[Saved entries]
/-- setRx changes rx alone. -/
@[simp] theorem State.setRx_fields (s : State) (k : Nat) (x : Rx) :
    (s.setRx k x).now = s.now ∧ (s.setRx k x).free = s.free ∧ (s.setRx k x).regs = s.regs
    ∧ (s.setRx k x).hold = s.hold ∧ (s.setRx k x).cap = s.cap ∧ (s.setRx k x).recCap = s.recCap
    ∧ (s.setRx k x).wlog = s.wlog ∧ (s.setRx k x).wlogAt = s.wlogAt ∧ (s.setRx k x).cores = s.cores
    ∧ (s.setRx k x).cl = s.cl ∧ (s.setRx k x).calFails = s.calFails ∧ (s.setRx k x).cut = s.cut
    ∧ (s.setRx k x).frames = s.frames ∧ (s.setRx k x).nextFid = s.nextFid ∧ (s.setRx k x).egress = s.egress
    ∧ (s.setRx k x).links = s.links ∧ (s.setRx k x).srcs = s.srcs ∧ (s.setRx k x).derrq = s.derrq
    ∧ (s.setRx k x).lastRec = s.lastRec ∧ (s.setRx k x).wstack = s.wstack ∧ (s.setRx k x).saEvt = s.saEvt
    ∧ (s.setRx k x).bitmap = s.bitmap ∧ (s.setRx k x).chosen = s.chosen ∧ (s.setRx k x).decAt = s.decAt
    ∧ (s.setRx k x).decN = s.decN ∧ (s.setRx k x).tfree = s.tfree ∧ (s.setRx k x).spillFree = s.spillFree
    ∧ (s.setRx k x).rot = s.rot ∧ (s.setRx k x).dma = s.dma ∧ (s.setRx k x).dmaServed = s.dmaServed
    ∧ (s.setRx k x).rport = s.rport ∧ (s.setRx k x).ring = s.ring ∧ (s.setRx k x).pwrq = s.pwrq
    ∧ (s.setRx k x).pwrAt = s.pwrAt ∧ (s.setRx k x).clk = s.clk ∧ (s.setRx k x).memwin = s.memwin
    ∧ (s.setRx k x).warden = s.warden ∧ (s.setRx k x).mbx = s.mbx ∧ (s.setRx k x).vault = s.vault
    ∧ (s.setRx k x).root = s.root ∧ (s.setRx k x).fuses = s.fuses ∧ (s.setRx k x).flash = s.flash
    ∧ (s.setRx k x).msixTab = s.msixTab ∧ (s.setRx k x).msixPba = s.msixPba ∧ (s.setRx k x).msixHold = s.msixHold
    ∧ (s.setRx k x).out = s.out ∧ (s.setRx k x).pending = s.pending := by
  repeat' constructor

/-- setEgr changes egress alone. -/
@[simp] theorem State.setEgr_fields (s : State) (k : Nat) (x : Egress) :
    (s.setEgr k x).now = s.now ∧ (s.setEgr k x).free = s.free ∧ (s.setEgr k x).regs = s.regs
    ∧ (s.setEgr k x).hold = s.hold ∧ (s.setEgr k x).cap = s.cap ∧ (s.setEgr k x).recCap = s.recCap
    ∧ (s.setEgr k x).wlog = s.wlog ∧ (s.setEgr k x).wlogAt = s.wlogAt ∧ (s.setEgr k x).cores = s.cores
    ∧ (s.setEgr k x).cl = s.cl ∧ (s.setEgr k x).rx = s.rx ∧ (s.setEgr k x).calFails = s.calFails
    ∧ (s.setEgr k x).cut = s.cut ∧ (s.setEgr k x).frames = s.frames ∧ (s.setEgr k x).nextFid = s.nextFid
    ∧ (s.setEgr k x).links = s.links ∧ (s.setEgr k x).srcs = s.srcs ∧ (s.setEgr k x).derrq = s.derrq
    ∧ (s.setEgr k x).lastRec = s.lastRec ∧ (s.setEgr k x).wstack = s.wstack ∧ (s.setEgr k x).saEvt = s.saEvt
    ∧ (s.setEgr k x).bitmap = s.bitmap ∧ (s.setEgr k x).chosen = s.chosen ∧ (s.setEgr k x).decAt = s.decAt
    ∧ (s.setEgr k x).decN = s.decN ∧ (s.setEgr k x).tfree = s.tfree ∧ (s.setEgr k x).spillFree = s.spillFree
    ∧ (s.setEgr k x).rot = s.rot ∧ (s.setEgr k x).dma = s.dma ∧ (s.setEgr k x).dmaServed = s.dmaServed
    ∧ (s.setEgr k x).rport = s.rport ∧ (s.setEgr k x).ring = s.ring ∧ (s.setEgr k x).pwrq = s.pwrq
    ∧ (s.setEgr k x).pwrAt = s.pwrAt ∧ (s.setEgr k x).clk = s.clk ∧ (s.setEgr k x).memwin = s.memwin
    ∧ (s.setEgr k x).warden = s.warden ∧ (s.setEgr k x).mbx = s.mbx ∧ (s.setEgr k x).vault = s.vault
    ∧ (s.setEgr k x).root = s.root ∧ (s.setEgr k x).fuses = s.fuses ∧ (s.setEgr k x).flash = s.flash
    ∧ (s.setEgr k x).msixTab = s.msixTab ∧ (s.setEgr k x).msixPba = s.msixPba ∧ (s.setEgr k x).msixHold = s.msixHold
    ∧ (s.setEgr k x).out = s.out ∧ (s.setEgr k x).pending = s.pending := by
  repeat' constructor

/-- setLink changes links alone. -/
@[simp] theorem State.setLink_fields (s : State) (k : Nat) (x : Link) :
    (s.setLink k x).now = s.now ∧ (s.setLink k x).free = s.free ∧ (s.setLink k x).regs = s.regs
    ∧ (s.setLink k x).hold = s.hold ∧ (s.setLink k x).cap = s.cap ∧ (s.setLink k x).recCap = s.recCap
    ∧ (s.setLink k x).wlog = s.wlog ∧ (s.setLink k x).wlogAt = s.wlogAt ∧ (s.setLink k x).cores = s.cores
    ∧ (s.setLink k x).cl = s.cl ∧ (s.setLink k x).rx = s.rx ∧ (s.setLink k x).calFails = s.calFails
    ∧ (s.setLink k x).cut = s.cut ∧ (s.setLink k x).frames = s.frames ∧ (s.setLink k x).nextFid = s.nextFid
    ∧ (s.setLink k x).egress = s.egress ∧ (s.setLink k x).srcs = s.srcs ∧ (s.setLink k x).derrq = s.derrq
    ∧ (s.setLink k x).lastRec = s.lastRec ∧ (s.setLink k x).wstack = s.wstack ∧ (s.setLink k x).saEvt = s.saEvt
    ∧ (s.setLink k x).bitmap = s.bitmap ∧ (s.setLink k x).chosen = s.chosen ∧ (s.setLink k x).decAt = s.decAt
    ∧ (s.setLink k x).decN = s.decN ∧ (s.setLink k x).tfree = s.tfree ∧ (s.setLink k x).spillFree = s.spillFree
    ∧ (s.setLink k x).rot = s.rot ∧ (s.setLink k x).dma = s.dma ∧ (s.setLink k x).dmaServed = s.dmaServed
    ∧ (s.setLink k x).rport = s.rport ∧ (s.setLink k x).ring = s.ring ∧ (s.setLink k x).pwrq = s.pwrq
    ∧ (s.setLink k x).pwrAt = s.pwrAt ∧ (s.setLink k x).clk = s.clk ∧ (s.setLink k x).memwin = s.memwin
    ∧ (s.setLink k x).warden = s.warden ∧ (s.setLink k x).mbx = s.mbx ∧ (s.setLink k x).vault = s.vault
    ∧ (s.setLink k x).root = s.root ∧ (s.setLink k x).fuses = s.fuses ∧ (s.setLink k x).flash = s.flash
    ∧ (s.setLink k x).msixTab = s.msixTab ∧ (s.setLink k x).msixPba = s.msixPba
    ∧ (s.setLink k x).msixHold = s.msixHold ∧ (s.setLink k x).out = s.out ∧ (s.setLink k x).pending = s.pending := by
  repeat' constructor

/-- setRot changes rot alone. -/
@[simp] theorem State.setRot_fields (s : State) (g : Nat) (x : Rot) :
    (s.setRot g x).now = s.now ∧ (s.setRot g x).free = s.free ∧ (s.setRot g x).regs = s.regs
    ∧ (s.setRot g x).hold = s.hold ∧ (s.setRot g x).cap = s.cap ∧ (s.setRot g x).recCap = s.recCap
    ∧ (s.setRot g x).wlog = s.wlog ∧ (s.setRot g x).wlogAt = s.wlogAt ∧ (s.setRot g x).cores = s.cores
    ∧ (s.setRot g x).cl = s.cl ∧ (s.setRot g x).rx = s.rx ∧ (s.setRot g x).calFails = s.calFails
    ∧ (s.setRot g x).cut = s.cut ∧ (s.setRot g x).frames = s.frames ∧ (s.setRot g x).nextFid = s.nextFid
    ∧ (s.setRot g x).egress = s.egress ∧ (s.setRot g x).links = s.links ∧ (s.setRot g x).srcs = s.srcs
    ∧ (s.setRot g x).derrq = s.derrq ∧ (s.setRot g x).lastRec = s.lastRec ∧ (s.setRot g x).wstack = s.wstack
    ∧ (s.setRot g x).saEvt = s.saEvt ∧ (s.setRot g x).bitmap = s.bitmap ∧ (s.setRot g x).chosen = s.chosen
    ∧ (s.setRot g x).decAt = s.decAt ∧ (s.setRot g x).decN = s.decN ∧ (s.setRot g x).tfree = s.tfree
    ∧ (s.setRot g x).spillFree = s.spillFree ∧ (s.setRot g x).dma = s.dma ∧ (s.setRot g x).dmaServed = s.dmaServed
    ∧ (s.setRot g x).rport = s.rport ∧ (s.setRot g x).ring = s.ring ∧ (s.setRot g x).pwrq = s.pwrq
    ∧ (s.setRot g x).pwrAt = s.pwrAt ∧ (s.setRot g x).clk = s.clk ∧ (s.setRot g x).memwin = s.memwin
    ∧ (s.setRot g x).warden = s.warden ∧ (s.setRot g x).mbx = s.mbx ∧ (s.setRot g x).vault = s.vault
    ∧ (s.setRot g x).root = s.root ∧ (s.setRot g x).fuses = s.fuses ∧ (s.setRot g x).flash = s.flash
    ∧ (s.setRot g x).msixTab = s.msixTab ∧ (s.setRot g x).msixPba = s.msixPba ∧ (s.setRot g x).msixHold = s.msixHold
    ∧ (s.setRot g x).out = s.out ∧ (s.setRot g x).pending = s.pending := by
  repeat' constructor

/-- setSrc changes srcs alone. -/
@[simp] theorem State.setSrc_fields (s : State) (k : Nat) (x : Src) :
    (s.setSrc k x).now = s.now ∧ (s.setSrc k x).free = s.free ∧ (s.setSrc k x).regs = s.regs
    ∧ (s.setSrc k x).hold = s.hold ∧ (s.setSrc k x).cap = s.cap ∧ (s.setSrc k x).recCap = s.recCap
    ∧ (s.setSrc k x).wlog = s.wlog ∧ (s.setSrc k x).wlogAt = s.wlogAt ∧ (s.setSrc k x).cores = s.cores
    ∧ (s.setSrc k x).cl = s.cl ∧ (s.setSrc k x).rx = s.rx ∧ (s.setSrc k x).calFails = s.calFails
    ∧ (s.setSrc k x).cut = s.cut ∧ (s.setSrc k x).frames = s.frames ∧ (s.setSrc k x).nextFid = s.nextFid
    ∧ (s.setSrc k x).egress = s.egress ∧ (s.setSrc k x).links = s.links ∧ (s.setSrc k x).derrq = s.derrq
    ∧ (s.setSrc k x).lastRec = s.lastRec ∧ (s.setSrc k x).wstack = s.wstack ∧ (s.setSrc k x).saEvt = s.saEvt
    ∧ (s.setSrc k x).bitmap = s.bitmap ∧ (s.setSrc k x).chosen = s.chosen ∧ (s.setSrc k x).decAt = s.decAt
    ∧ (s.setSrc k x).decN = s.decN ∧ (s.setSrc k x).tfree = s.tfree ∧ (s.setSrc k x).spillFree = s.spillFree
    ∧ (s.setSrc k x).rot = s.rot ∧ (s.setSrc k x).dma = s.dma ∧ (s.setSrc k x).dmaServed = s.dmaServed
    ∧ (s.setSrc k x).rport = s.rport ∧ (s.setSrc k x).ring = s.ring ∧ (s.setSrc k x).pwrq = s.pwrq
    ∧ (s.setSrc k x).pwrAt = s.pwrAt ∧ (s.setSrc k x).clk = s.clk ∧ (s.setSrc k x).memwin = s.memwin
    ∧ (s.setSrc k x).warden = s.warden ∧ (s.setSrc k x).mbx = s.mbx ∧ (s.setSrc k x).vault = s.vault
    ∧ (s.setSrc k x).root = s.root ∧ (s.setSrc k x).fuses = s.fuses ∧ (s.setSrc k x).flash = s.flash
    ∧ (s.setSrc k x).msixTab = s.msixTab ∧ (s.setSrc k x).msixPba = s.msixPba ∧ (s.setSrc k x).msixHold = s.msixHold
    ∧ (s.setSrc k x).out = s.out ∧ (s.setSrc k x).pending = s.pending := by
  repeat' constructor

/-- emit changes out alone. -/
@[simp] theorem State.emit_fields (s : State) (o : Out) :
    (s.emit o).now = s.now ∧ (s.emit o).free = s.free ∧ (s.emit o).regs = s.regs ∧ (s.emit o).hold = s.hold
    ∧ (s.emit o).cap = s.cap ∧ (s.emit o).recCap = s.recCap ∧ (s.emit o).wlog = s.wlog ∧ (s.emit o).wlogAt = s.wlogAt
    ∧ (s.emit o).cores = s.cores ∧ (s.emit o).cl = s.cl ∧ (s.emit o).rx = s.rx ∧ (s.emit o).calFails = s.calFails
    ∧ (s.emit o).cut = s.cut ∧ (s.emit o).frames = s.frames ∧ (s.emit o).nextFid = s.nextFid
    ∧ (s.emit o).egress = s.egress ∧ (s.emit o).links = s.links ∧ (s.emit o).srcs = s.srcs
    ∧ (s.emit o).derrq = s.derrq ∧ (s.emit o).lastRec = s.lastRec ∧ (s.emit o).wstack = s.wstack
    ∧ (s.emit o).saEvt = s.saEvt ∧ (s.emit o).bitmap = s.bitmap ∧ (s.emit o).chosen = s.chosen
    ∧ (s.emit o).decAt = s.decAt ∧ (s.emit o).decN = s.decN ∧ (s.emit o).tfree = s.tfree
    ∧ (s.emit o).spillFree = s.spillFree ∧ (s.emit o).rot = s.rot ∧ (s.emit o).dma = s.dma
    ∧ (s.emit o).dmaServed = s.dmaServed ∧ (s.emit o).rport = s.rport ∧ (s.emit o).ring = s.ring
    ∧ (s.emit o).pwrq = s.pwrq ∧ (s.emit o).pwrAt = s.pwrAt ∧ (s.emit o).clk = s.clk ∧ (s.emit o).memwin = s.memwin
    ∧ (s.emit o).warden = s.warden ∧ (s.emit o).mbx = s.mbx ∧ (s.emit o).vault = s.vault ∧ (s.emit o).root = s.root
    ∧ (s.emit o).fuses = s.fuses ∧ (s.emit o).flash = s.flash ∧ (s.emit o).msixTab = s.msixTab
    ∧ (s.emit o).msixPba = s.msixPba ∧ (s.emit o).msixHold = s.msixHold ∧ (s.emit o).pending = s.pending := by
  repeat' constructor

/-- upTo changes now alone. -/
@[simp] theorem State.upTo_fields (s : State) (t : Nat) :
    (s.upTo t).free = s.free ∧ (s.upTo t).regs = s.regs ∧ (s.upTo t).hold = s.hold ∧ (s.upTo t).cap = s.cap
    ∧ (s.upTo t).recCap = s.recCap ∧ (s.upTo t).wlog = s.wlog ∧ (s.upTo t).wlogAt = s.wlogAt
    ∧ (s.upTo t).cores = s.cores ∧ (s.upTo t).cl = s.cl ∧ (s.upTo t).rx = s.rx ∧ (s.upTo t).calFails = s.calFails
    ∧ (s.upTo t).cut = s.cut ∧ (s.upTo t).frames = s.frames ∧ (s.upTo t).nextFid = s.nextFid
    ∧ (s.upTo t).egress = s.egress ∧ (s.upTo t).links = s.links ∧ (s.upTo t).srcs = s.srcs
    ∧ (s.upTo t).derrq = s.derrq ∧ (s.upTo t).lastRec = s.lastRec ∧ (s.upTo t).wstack = s.wstack
    ∧ (s.upTo t).saEvt = s.saEvt ∧ (s.upTo t).bitmap = s.bitmap ∧ (s.upTo t).chosen = s.chosen
    ∧ (s.upTo t).decAt = s.decAt ∧ (s.upTo t).decN = s.decN ∧ (s.upTo t).tfree = s.tfree
    ∧ (s.upTo t).spillFree = s.spillFree ∧ (s.upTo t).rot = s.rot ∧ (s.upTo t).dma = s.dma
    ∧ (s.upTo t).dmaServed = s.dmaServed ∧ (s.upTo t).rport = s.rport ∧ (s.upTo t).ring = s.ring
    ∧ (s.upTo t).pwrq = s.pwrq ∧ (s.upTo t).pwrAt = s.pwrAt ∧ (s.upTo t).clk = s.clk ∧ (s.upTo t).memwin = s.memwin
    ∧ (s.upTo t).warden = s.warden ∧ (s.upTo t).mbx = s.mbx ∧ (s.upTo t).vault = s.vault ∧ (s.upTo t).root = s.root
    ∧ (s.upTo t).fuses = s.fuses ∧ (s.upTo t).flash = s.flash ∧ (s.upTo t).msixTab = s.msixTab
    ∧ (s.upTo t).msixPba = s.msixPba ∧ (s.upTo t).msixHold = s.msixHold ∧ (s.upTo t).out = s.out
    ∧ (s.upTo t).pending = s.pending := by
  repeat' constructor

/-- setTfree changes tfree alone. -/
@[simp] theorem State.setTfree_fields (s : State) (g : Nat) (w : Word) :
    (s.setTfree g w).now = s.now ∧ (s.setTfree g w).free = s.free ∧ (s.setTfree g w).regs = s.regs
    ∧ (s.setTfree g w).hold = s.hold ∧ (s.setTfree g w).cap = s.cap ∧ (s.setTfree g w).recCap = s.recCap
    ∧ (s.setTfree g w).wlog = s.wlog ∧ (s.setTfree g w).wlogAt = s.wlogAt ∧ (s.setTfree g w).cores = s.cores
    ∧ (s.setTfree g w).cl = s.cl ∧ (s.setTfree g w).rx = s.rx ∧ (s.setTfree g w).calFails = s.calFails
    ∧ (s.setTfree g w).cut = s.cut ∧ (s.setTfree g w).frames = s.frames ∧ (s.setTfree g w).nextFid = s.nextFid
    ∧ (s.setTfree g w).egress = s.egress ∧ (s.setTfree g w).links = s.links ∧ (s.setTfree g w).srcs = s.srcs
    ∧ (s.setTfree g w).derrq = s.derrq ∧ (s.setTfree g w).lastRec = s.lastRec ∧ (s.setTfree g w).wstack = s.wstack
    ∧ (s.setTfree g w).saEvt = s.saEvt ∧ (s.setTfree g w).bitmap = s.bitmap ∧ (s.setTfree g w).chosen = s.chosen
    ∧ (s.setTfree g w).decAt = s.decAt ∧ (s.setTfree g w).decN = s.decN ∧ (s.setTfree g w).spillFree = s.spillFree
    ∧ (s.setTfree g w).rot = s.rot ∧ (s.setTfree g w).dma = s.dma ∧ (s.setTfree g w).dmaServed = s.dmaServed
    ∧ (s.setTfree g w).rport = s.rport ∧ (s.setTfree g w).ring = s.ring ∧ (s.setTfree g w).pwrq = s.pwrq
    ∧ (s.setTfree g w).pwrAt = s.pwrAt ∧ (s.setTfree g w).clk = s.clk ∧ (s.setTfree g w).memwin = s.memwin
    ∧ (s.setTfree g w).warden = s.warden ∧ (s.setTfree g w).mbx = s.mbx ∧ (s.setTfree g w).vault = s.vault
    ∧ (s.setTfree g w).root = s.root ∧ (s.setTfree g w).fuses = s.fuses ∧ (s.setTfree g w).flash = s.flash
    ∧ (s.setTfree g w).msixTab = s.msixTab ∧ (s.setTfree g w).msixPba = s.msixPba
    ∧ (s.setTfree g w).msixHold = s.msixHold ∧ (s.setTfree g w).out = s.out ∧ (s.setTfree g w).pending = s.pending := by
  repeat' constructor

**Problem**: Please give an exact copy of the lines above, beginning with the line containing "(s.upTo t).free = s.free" and running through the line containing "t).memwin = s.memwin", and of no other lines.

**Result of this exercise**:
    (s.upTo t).free = s.free ∧ (s.upTo t).regs = s.regs ∧ (s.upTo t).hold = s.hold ∧ (s.upTo t).cap = s.cap
    ∧ (s.upTo t).recCap = s.recCap ∧ (s.upTo t).wlog = s.wlog ∧ (s.upTo t).wlogAt = s.wlogAt
    ∧ (s.upTo t).cores = s.cores ∧ (s.upTo t).cl = s.cl ∧ (s.upTo t).rx = s.rx ∧ (s.upTo t).calFails = s.calFails
    ∧ (s.upTo t).cut = s.cut ∧ (s.upTo t).frames = s.frames ∧ (s.upTo t).nextFid = s.nextFid
    ∧ (s.upTo t).egress = s.egress ∧ (s.upTo t).links = s.links ∧ (s.upTo t).srcs = s.srcs
    ∧ (s.upTo t).derrq = s.derrq ∧ (s.upTo t).lastRec = s.lastRec ∧ (s.upTo t).wstack = s.wstack
    ∧ (s.upTo t).saEvt = s.saEvt ∧ (s.upTo t).bitmap = s.bitmap ∧ (s.upTo t).chosen = s.chosen
    ∧ (s.upTo t).decAt = s.decAt ∧ (s.upTo t).decN = s.decN ∧ (s.upTo t).tfree = s.tfree
    ∧ (s.upTo t).spillFree = s.spillFree ∧ (s.upTo t).rot = s.rot ∧ (s.upTo t).dma = s.dma
    ∧ (s.upTo t).dmaServed = s.dmaServed ∧ (s.upTo t).rport = s.rport ∧ (s.upTo t).ring = s.ring
    ∧ (s.upTo t).pwrq = s.pwrq ∧ (s.upTo t).pwrAt = s.pwrAt ∧ (s.upTo t).clk = s.clk ∧ (s.upTo t).memwin = s.memwin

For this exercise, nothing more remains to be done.